Given an increasing sequence S of N integers, the median is the number at the middle position. For example, the median of S1 = { 11, 12, 13, 14 } is 12, and the median of S2 = { 9, 10, 15, 16, 17 } is 15. The median of two sequences is defined to be the median of the nondecreasing sequence which contains all the elements of both sequences. For example, the median of S1 and S2 is 13.
Given two increasing sequences of integers, you are asked to find their median.
Input Specification:
Each input file contains one test case. Each case occupies 2 lines, each gives the information of a sequence. For each sequence, the first positive integer N (≤2×10^5) is the size of that sequence. Then N integers follow, separated by a space.
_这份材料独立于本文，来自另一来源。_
-- ==== Sys2Proof/Machine/Operands.lean ====
section
/-! DEFINITION. Masks, levels and the engine's arithmetic: what the operands of a byte become on their way to
the pins and to the output (spec/10_state.md R19, spec/40_signal_layer.md R76, R77, spec/41_protocol_engine.md
R88), and the pin numbers of spec/20_memory.md R36. -/

namespace Sys2Proof.Machine

/-- `M_CLK` (R19) -/
def maskClk : Levels := 0b00001#5
/-- `M_MODE` (R19) -/
def maskMode : Levels := 0b00010#5
/-- `M_CE` (R19) -/
def maskCe : Levels := 0b00100#5
/-- `M_CS` (R19) -/
def maskCs : Levels := 0b01000#5
/-- `M_DOUT` (R19) -/
def maskDout : Levels := 0b10000#5
/-- `M_ALL` (R19) -/
def maskAll : Levels := 0b11111#5

/-- The chip-select latch bit, `out_latch[3]` (R77). -/
def chipSelect (latch : Levels) : Bool := latch.getLsbD 3

/-- `SHIFT_SEL` as a function of the chip-select latch bit (R77). -/
def shiftSel (c : Config) : Bool → Input
  | false => c.shiftSel0
  | true => c.shiftSel1

/-- `d[i] << 4`: bit `i` of a data byte as a level of data-out (R76). -/
def doutLevel (d : Byte) (i : Nat) : Levels := if d.getLsbD i then 0b10000#5 else 0b00000#5

/-- `r <- (r >> 1) | (s << 7)`: a sample enters the shift register at the top (R76, R88). -/
def shiftIn (r : Byte) (s : Bool) : Byte := (r >>> 1) ||| (bitByte s <<< 7)

/-- `zext_8(v)`: a two-bit sample as an output byte (R86, R88). -/
def zext8 (v : Sample) : Byte := v.setWidth 8

/-- The engine after a data byte: `remaining = 1` goes to Idle, anything else counts down (R84, R88). -/
def afterData (remaining : BurstLen) (capture : Bool) : Engine :=
  if remaining = 1#6 then .idle else .shiftActive (remaining - 1#6) capture

/-- The engine after a SHIFT header: an empty burst leaves it as it is (R64, R85). -/
def afterShift (e : Engine) (c : Bool) (n : BurstLen) : Engine :=
  if n = 0#6 then e else .shiftActive n c

/-- The GPIO number of writable signal `i` (R36). -/
def writablePin (c : Config) (i : Nat) : Nat := c.pinBase + i

/-- The GPIO number of a readable signal (R36). -/
def readablePin (c : Config) (j : Input) : Nat := c.pinBase + nOut + j.index

/-- Five levels placed on the GPIO word, `v << PIN_BASE`: the value, or the mask, of one masked write (R36). -/
def gpioWord (c : Config) (v : Levels) : Nat := v.toNat <<< c.pinBase

/-- The document's figure for a busy-wait, in nanoseconds (R7, R136). Timing only: no step reads it (log 13). -/
def delayNs (c : Config) : DelayKind → Nat
  | .oeSettle => tOeSettleNs
  | .bbSetup => c.tBbSetup
  | .clkHigh => tClkHighUnits * c.tUnit

end Sys2Proof.Machine
end

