-- ==== Sys2Proof/Machine/Environment.lean ====
section
/-! DEFINITION. The host environment and the timer, as far as the Transport Adapter can see them (spec/10_state.md
R33), and the order in which the agents move (spec/60_exceptions.md R107, R108; log 1). -/

namespace Sys2Proof.Machine

/-- The host appends a byte at the tail of the inbound FIFO, if there is room (R33, R100; log 14). -/
def hostSend (b : Byte) (s : State) : State :=
  if s.env.rxq.length < s.cfg.rxFifoCap then { s with env := { s.env with rxq := s.env.rxq ++ [b] } } else s

/-- `link_active` takes a value (R33). -/
def setLink (up : Bool) (s : State) : State := { s with env := { s.env with linkActive := up } }

/-- `tx_ready` takes a value (R33). -/
def setReady (r : Bool) (s : State) : State := { s with env := { s.env with txReady := r } }

/-- The draw for the next chunk's size (R93). -/
def setReceive (k : Nat) (s : State) : State := { s with env := { s.env with rxTake := k } }

/-- Time passes; successive readings never decrease (R92). -/
def elapse (ms : Nat) (s : State) : State := { s with env := { s.env with now := s.env.now + ms } }

/-- Who moves next: the first listed turn, else a free value (R107, R108; log 1). -/
def nextTurn (v : Env) : Turn :=
  match v.turns with
  | t :: _ => t
  | [] => Config.freeTurn v.turnNo

/-- The turn has been given. -/
def takeTurn (s : State) : State :=
  { s with env := { s.env with turns := s.env.turns.tail, turnNo := s.env.turnNo + 1 } }

/-- One move of one agent (spec/00_scope.md R11). -/
def runTurn (t : Turn) (s : State) : Result :=
  match t with
  | .core => coreStep s
  | .event e => .next (takeEvent e s)
  | .rx b => .next (hostSend b s)
  | .link up => .next (setLink up s)
  | .ready r => .next (setReady r s)
  | .receive k => .next (setReceive k s)
  | .elapse ms => .next (elapse ms s)

end Sys2Proof.Machine
end

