/-- R52: what the engine does with a byte depends on nothing but the byte, the engine state, `oe`, `out_latch` and
the target's answers (and the configuration). Two states that agree on these do the same pin events, emit the same
bytes and agree afterwards, whatever the rest of them holds. -/
def Obligations.EngineByteDependsOnEngineAndPinsOnly : Prop :=
  ∀ (b : Byte) (s₁ s₂ : State),
    s₁.cfg = s₂.cfg → s₁.engine = s₂.engine → s₁.pins.oe = s₂.pins.oe → s₁.pins.outLatch = s₂.pins.outLatch →
    (∀ k, answerAt s₁.env k = answerAt s₂.env k) →
    ∃ (t₁ t₂ : State) (evs : List Event) (outs : List Byte),
      engineByte b s₁ = .next t₁ ∧ engineByte b s₂ = .next t₂ ∧
      t₁.engine = t₂.engine ∧ t₁.pins.oe = t₂.pins.oe ∧ t₁.pins.outLatch = t₂.pins.outLatch ∧
      t₁.logs.trace = s₁.logs.trace ++ evs ∧ t₂.logs.trace = s₂.logs.trace ++ evs ∧
      t₁.transport.out = s₁.transport.out ++ outs ∧ t₂.transport.out = s₂.transport.out ++ outs ∧
      (∀ k, answerAt t₁.env k = answerAt t₂.env k)

/-! ### The Signal Layer -/

/-- R69: PinWrite changes exactly the latch bits in the mask, whatever they held, logs the masked value, and leaves
everything else alone. -/
def Obligations.PinWriteChangesExactlyTheMaskedBits : Prop :=
  ∀ (m v : Levels) (s : State),
    (∀ i : Nat, (pinWrite m v s).pins.outLatch.getLsbD i =
      if m.getLsbD i then v.getLsbD i else s.pins.outLatch.getLsbD i) ∧
    pinWrite m v s =
      { s with
        pins := { s.pins with outLatch := (pinWrite m v s).pins.outLatch }
        logs := { s.logs with trace := s.logs.trace ++ [.w m (v &&& m)] } }

/-- R70, R45: a sample returns the target's answer, logs it, and changes no state of the CORE; the same for a delay
and for the indicator call (R72, R73). -/
def Obligations.SamplesAndDelaysOnlyLog : Prop :=
  ∀ s : State,
    (∃ t, pinSample2 s = (answerAt s.env 0, t) ∧
      t = { s with
            logs := { s.logs with trace := s.logs.trace ++ [.s2 (answerAt s.env 0)] }
            env := t.env } ∧
      t.env = { s.env with answers := t.env.answers, answerNo := t.env.answerNo } ∧
      (∀ k, answerAt t.env k = answerAt s.env (k + 1))) ∧
    (∀ j : Input, ∃ t, pinSample1 j s = ((answerAt s.env 0).getLsbD j.index, t) ∧
      t = { s with
            logs := { s.logs with trace := s.logs.trace ++ [.s1 j ((answerAt s.env 0).getLsbD j.index)] }
            env := t.env } ∧
      t.env = { s.env with answers := t.env.answers, answerNo := t.env.answerNo } ∧
      (∀ k, answerAt t.env k = answerAt s.env (k + 1))) ∧
    (∀ k, delay k s = { s with logs := { s.logs with trace := s.logs.trace ++ [.dly k] } }) ∧
    (∀ e, indicator e s = { s with logs := { s.logs with trace := s.logs.trace ++ [.ind e] } })

/-- R74: setOutputEnable is a no-op without a change; with one it writes `oe`, then the enable pin and its settle
wait, or the direction, then tells the indicator. The latch is not changed. -/
def Obligations.SetOutputEnableIsDebounced : Prop :=
  ∀ (e : Bool) (s : State),
    (e = s.pins.oe → setOutputEnable e s = s) ∧
    (e ≠ s.pins.oe → s.cfg.oeMode = .aux →
      setOutputEnable e s =
        { s with
          pins := { s.pins with oe := e, auxLevel := if e then s.cfg.auxActive else !s.cfg.auxActive }
          logs := { s.logs with trace := s.logs.trace ++
            [.aux (if e then s.cfg.auxActive else !s.cfg.auxActive), .dly .oeSettle, .ind e] } }) ∧
    (e ≠ s.pins.oe → s.cfg.oeMode = .direct →
      setOutputEnable e s =
        { s with
          pins := { s.pins with oe := e, dir := e }
          logs := { s.logs with trace := s.logs.trace ++ [.dir e, .ind e] } })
It is guaranteed that all the integers are in the range of long int.
Output Specification:
For each test case you should output the median of the two given sequences in a line.
Sample Input:
4 11 12 13 14
5 9 10 15 16 17
Sample Output:
13
Sample Output:
13
題意:
給出兩個遞增數列,輸出它們無重複元素的中位數
分析:
用set最後一個測試點會超時,用數組存儲兩個序列,從頭比較,哪邊小則哪邊序號加一,直到一共選出了中位數個元素,有重複元素也不影響結果,因爲若位置不同則第一次出現必爲大第二次出現必爲小
代碼:
#include<cstdio>
#include<iostream>
using namespace std;
#define MAXN 200001
#define INF 0x7fffffff
int main()
{
int N1, N2;
long int S1[MAXN], S2[MAXN];
ios::sync_with_stdio(false);
cin>>N1;
for(int i=0;i<N1;i++) cin>>S1[i];
cin>>N2;
for(int i=0;i<N2;i++) cin>>S2[i];
S1[N1] = S2[N2] = INF;
//一個序列已經結束但仍未到中位數時另一個序列中元素必小於此序列末尾,即相當於只在另一序列中遞進
int K = (N1+N2-1)/2, cnt1=0, cnt2=0, cnt=0;
long int Media;
while(cnt++<K){
if(S1[cnt1]<S2[cnt2]) cnt1++;
else cnt2++;
}
Media = S1[cnt1]<S2[cnt2] ? S1[cnt1] : S2[cnt2];
cout<<Media<<endl;
return 0;
}